**Problem details**
Return each line of the data below that contains the string "substitution".

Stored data
------------
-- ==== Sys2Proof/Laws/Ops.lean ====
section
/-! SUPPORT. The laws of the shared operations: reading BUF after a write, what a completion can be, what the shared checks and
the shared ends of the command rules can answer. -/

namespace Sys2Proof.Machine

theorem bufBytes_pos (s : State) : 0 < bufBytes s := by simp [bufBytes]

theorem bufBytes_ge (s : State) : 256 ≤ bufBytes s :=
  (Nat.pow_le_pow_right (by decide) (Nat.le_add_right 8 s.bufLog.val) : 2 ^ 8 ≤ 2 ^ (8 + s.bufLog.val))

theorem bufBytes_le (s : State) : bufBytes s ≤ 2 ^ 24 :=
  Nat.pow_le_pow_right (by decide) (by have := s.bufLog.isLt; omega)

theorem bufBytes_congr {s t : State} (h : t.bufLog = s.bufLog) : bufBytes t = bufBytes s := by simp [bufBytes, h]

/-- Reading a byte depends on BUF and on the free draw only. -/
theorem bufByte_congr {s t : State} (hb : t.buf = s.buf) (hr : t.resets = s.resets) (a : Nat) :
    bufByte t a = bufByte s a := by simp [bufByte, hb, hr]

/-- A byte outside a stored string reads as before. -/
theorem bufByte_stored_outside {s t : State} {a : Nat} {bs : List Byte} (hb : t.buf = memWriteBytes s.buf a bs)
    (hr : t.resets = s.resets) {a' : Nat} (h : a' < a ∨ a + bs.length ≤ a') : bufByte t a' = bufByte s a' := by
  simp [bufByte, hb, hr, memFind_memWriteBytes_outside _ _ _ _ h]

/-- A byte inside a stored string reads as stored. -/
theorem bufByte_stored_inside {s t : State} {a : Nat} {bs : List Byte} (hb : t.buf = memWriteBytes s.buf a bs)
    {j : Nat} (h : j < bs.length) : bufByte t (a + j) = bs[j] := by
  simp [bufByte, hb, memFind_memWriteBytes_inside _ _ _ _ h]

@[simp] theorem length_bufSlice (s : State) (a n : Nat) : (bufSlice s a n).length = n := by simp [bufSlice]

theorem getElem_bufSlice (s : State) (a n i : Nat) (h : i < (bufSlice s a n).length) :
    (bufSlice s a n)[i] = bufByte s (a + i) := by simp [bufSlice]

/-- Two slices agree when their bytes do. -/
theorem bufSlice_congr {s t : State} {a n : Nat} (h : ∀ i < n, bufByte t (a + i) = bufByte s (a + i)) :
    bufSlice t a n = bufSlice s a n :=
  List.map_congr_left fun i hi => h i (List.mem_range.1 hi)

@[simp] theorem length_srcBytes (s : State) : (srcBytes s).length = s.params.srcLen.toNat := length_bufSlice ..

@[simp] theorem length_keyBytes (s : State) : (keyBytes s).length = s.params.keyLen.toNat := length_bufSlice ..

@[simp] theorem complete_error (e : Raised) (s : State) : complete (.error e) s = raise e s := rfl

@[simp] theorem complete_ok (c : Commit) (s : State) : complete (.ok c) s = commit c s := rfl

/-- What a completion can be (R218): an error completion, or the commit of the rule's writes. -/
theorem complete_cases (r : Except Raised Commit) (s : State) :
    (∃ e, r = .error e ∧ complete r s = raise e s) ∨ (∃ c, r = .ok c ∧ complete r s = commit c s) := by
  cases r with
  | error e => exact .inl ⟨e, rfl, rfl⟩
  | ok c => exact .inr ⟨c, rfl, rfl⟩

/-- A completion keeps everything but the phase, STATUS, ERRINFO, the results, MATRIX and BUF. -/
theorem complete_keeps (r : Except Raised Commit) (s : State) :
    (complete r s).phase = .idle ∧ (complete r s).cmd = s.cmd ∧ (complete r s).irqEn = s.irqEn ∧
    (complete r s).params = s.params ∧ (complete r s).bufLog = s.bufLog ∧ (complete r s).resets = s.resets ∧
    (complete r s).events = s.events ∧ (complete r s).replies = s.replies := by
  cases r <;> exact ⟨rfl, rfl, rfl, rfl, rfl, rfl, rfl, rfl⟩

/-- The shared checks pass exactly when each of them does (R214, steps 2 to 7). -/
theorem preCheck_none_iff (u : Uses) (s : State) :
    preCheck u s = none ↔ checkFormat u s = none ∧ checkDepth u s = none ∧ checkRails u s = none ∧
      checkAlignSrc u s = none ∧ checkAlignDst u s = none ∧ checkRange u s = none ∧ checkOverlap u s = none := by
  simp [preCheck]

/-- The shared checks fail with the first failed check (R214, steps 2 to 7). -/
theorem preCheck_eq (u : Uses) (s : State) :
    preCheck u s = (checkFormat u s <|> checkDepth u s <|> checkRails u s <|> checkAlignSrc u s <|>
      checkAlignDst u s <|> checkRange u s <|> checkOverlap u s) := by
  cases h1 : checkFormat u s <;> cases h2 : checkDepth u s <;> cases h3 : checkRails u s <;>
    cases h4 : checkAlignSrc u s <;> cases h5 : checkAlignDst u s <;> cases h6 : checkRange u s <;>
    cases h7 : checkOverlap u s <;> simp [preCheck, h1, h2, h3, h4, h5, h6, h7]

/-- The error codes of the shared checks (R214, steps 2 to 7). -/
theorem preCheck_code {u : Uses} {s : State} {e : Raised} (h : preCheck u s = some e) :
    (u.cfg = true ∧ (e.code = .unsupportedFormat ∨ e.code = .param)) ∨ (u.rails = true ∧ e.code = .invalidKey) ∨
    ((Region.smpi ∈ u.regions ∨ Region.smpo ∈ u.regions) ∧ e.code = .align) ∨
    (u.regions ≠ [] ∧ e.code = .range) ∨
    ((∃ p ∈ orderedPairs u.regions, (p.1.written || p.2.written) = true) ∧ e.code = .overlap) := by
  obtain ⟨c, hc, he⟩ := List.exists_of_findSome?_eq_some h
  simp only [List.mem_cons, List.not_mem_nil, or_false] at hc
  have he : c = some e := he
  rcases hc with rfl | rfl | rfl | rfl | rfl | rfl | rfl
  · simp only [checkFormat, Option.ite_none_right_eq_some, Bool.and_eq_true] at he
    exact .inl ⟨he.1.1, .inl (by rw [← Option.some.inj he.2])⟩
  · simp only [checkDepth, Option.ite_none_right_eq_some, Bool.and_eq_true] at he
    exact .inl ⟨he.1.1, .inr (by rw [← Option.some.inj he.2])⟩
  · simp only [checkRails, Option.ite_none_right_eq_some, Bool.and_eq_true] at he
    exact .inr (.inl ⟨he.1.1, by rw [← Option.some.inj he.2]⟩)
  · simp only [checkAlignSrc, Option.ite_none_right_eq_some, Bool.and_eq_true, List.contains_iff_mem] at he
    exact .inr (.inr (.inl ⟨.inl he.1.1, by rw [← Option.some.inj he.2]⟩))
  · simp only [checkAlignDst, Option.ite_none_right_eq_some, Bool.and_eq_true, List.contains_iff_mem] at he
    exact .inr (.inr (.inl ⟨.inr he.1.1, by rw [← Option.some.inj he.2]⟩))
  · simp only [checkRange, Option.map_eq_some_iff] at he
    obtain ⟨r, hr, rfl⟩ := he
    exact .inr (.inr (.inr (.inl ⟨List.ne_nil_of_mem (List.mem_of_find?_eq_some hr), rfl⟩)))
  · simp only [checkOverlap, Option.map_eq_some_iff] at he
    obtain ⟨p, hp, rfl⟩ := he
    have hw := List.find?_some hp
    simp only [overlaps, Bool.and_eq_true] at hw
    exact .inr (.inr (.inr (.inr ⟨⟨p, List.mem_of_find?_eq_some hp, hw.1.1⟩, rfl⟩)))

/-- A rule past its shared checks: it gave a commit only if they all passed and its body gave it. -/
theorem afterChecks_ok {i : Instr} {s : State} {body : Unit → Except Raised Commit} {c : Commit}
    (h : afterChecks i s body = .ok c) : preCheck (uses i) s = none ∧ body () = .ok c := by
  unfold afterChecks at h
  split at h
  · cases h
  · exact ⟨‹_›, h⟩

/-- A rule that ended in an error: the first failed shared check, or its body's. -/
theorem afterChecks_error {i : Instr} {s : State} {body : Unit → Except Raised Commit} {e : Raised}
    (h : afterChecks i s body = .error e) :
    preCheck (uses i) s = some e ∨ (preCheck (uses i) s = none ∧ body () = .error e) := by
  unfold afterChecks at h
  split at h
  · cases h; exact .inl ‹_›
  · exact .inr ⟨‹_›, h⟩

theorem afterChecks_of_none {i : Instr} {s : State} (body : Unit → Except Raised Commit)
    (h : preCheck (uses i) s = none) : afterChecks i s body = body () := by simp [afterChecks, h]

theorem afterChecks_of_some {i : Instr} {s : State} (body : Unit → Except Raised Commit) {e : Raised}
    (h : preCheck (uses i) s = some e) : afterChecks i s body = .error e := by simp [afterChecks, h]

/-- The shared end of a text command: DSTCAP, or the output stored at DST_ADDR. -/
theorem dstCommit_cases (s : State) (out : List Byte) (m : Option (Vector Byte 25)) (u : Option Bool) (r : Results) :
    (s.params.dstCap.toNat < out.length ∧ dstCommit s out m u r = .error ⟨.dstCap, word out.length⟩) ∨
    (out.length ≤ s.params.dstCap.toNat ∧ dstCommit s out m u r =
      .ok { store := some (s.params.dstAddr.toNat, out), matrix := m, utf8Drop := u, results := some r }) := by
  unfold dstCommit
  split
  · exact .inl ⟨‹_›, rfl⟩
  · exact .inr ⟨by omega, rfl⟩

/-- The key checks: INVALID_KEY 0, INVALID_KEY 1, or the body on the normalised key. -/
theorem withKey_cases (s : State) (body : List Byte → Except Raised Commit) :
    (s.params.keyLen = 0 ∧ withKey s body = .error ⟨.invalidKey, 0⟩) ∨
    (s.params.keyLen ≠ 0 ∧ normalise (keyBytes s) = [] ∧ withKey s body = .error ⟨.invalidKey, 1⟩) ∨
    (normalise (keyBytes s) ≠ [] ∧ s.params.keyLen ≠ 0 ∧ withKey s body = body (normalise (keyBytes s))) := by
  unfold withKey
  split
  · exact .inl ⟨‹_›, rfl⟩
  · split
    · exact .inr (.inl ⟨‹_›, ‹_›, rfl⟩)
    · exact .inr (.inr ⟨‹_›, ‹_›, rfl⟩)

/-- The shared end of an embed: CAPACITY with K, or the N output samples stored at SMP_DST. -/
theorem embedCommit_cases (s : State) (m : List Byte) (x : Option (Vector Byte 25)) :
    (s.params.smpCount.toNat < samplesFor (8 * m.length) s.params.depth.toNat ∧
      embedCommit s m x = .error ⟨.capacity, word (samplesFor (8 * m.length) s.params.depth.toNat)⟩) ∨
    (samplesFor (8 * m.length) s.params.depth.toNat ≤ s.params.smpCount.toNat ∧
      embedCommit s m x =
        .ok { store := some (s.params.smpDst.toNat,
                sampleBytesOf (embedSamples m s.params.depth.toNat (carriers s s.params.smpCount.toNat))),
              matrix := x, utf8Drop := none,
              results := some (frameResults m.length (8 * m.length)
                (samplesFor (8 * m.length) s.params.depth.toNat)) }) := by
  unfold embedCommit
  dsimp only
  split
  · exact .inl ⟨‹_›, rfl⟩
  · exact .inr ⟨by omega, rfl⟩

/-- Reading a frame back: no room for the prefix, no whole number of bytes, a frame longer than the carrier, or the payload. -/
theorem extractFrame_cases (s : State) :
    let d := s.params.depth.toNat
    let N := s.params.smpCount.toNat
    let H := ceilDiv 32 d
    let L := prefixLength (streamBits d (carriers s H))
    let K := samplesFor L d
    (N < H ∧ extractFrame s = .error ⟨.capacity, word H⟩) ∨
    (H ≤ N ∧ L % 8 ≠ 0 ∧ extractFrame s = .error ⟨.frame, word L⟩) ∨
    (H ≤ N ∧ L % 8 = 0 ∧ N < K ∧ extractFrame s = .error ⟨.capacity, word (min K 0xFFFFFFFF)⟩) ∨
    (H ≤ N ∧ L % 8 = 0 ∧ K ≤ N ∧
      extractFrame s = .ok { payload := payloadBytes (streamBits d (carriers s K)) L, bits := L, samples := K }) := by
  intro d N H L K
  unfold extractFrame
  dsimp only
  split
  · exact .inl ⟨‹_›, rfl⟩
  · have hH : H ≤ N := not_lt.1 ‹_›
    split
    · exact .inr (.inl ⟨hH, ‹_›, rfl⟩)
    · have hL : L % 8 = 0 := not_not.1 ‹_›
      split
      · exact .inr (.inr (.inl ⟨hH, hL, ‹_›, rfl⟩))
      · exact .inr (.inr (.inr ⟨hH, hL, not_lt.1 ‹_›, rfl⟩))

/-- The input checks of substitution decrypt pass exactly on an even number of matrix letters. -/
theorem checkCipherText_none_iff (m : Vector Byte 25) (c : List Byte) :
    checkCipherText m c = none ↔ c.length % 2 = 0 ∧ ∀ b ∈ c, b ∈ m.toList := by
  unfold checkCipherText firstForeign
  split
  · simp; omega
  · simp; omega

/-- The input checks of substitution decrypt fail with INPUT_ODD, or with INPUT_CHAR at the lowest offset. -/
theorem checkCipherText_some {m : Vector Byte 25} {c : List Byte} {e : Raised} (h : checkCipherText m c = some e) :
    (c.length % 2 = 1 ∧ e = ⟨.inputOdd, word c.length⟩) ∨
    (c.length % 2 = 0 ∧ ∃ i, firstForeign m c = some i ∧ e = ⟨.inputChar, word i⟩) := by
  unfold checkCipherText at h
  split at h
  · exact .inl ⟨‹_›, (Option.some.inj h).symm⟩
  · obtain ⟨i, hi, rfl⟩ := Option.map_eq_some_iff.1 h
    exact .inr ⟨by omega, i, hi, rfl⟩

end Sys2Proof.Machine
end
------------
**Exercise output**
/-- The input checks of substitution decrypt pass exactly on an even number of matrix letters. -/
/-- The input checks of substitution decrypt fail with INPUT_ODD, or with INPUT_CHAR at the lowest offset. -/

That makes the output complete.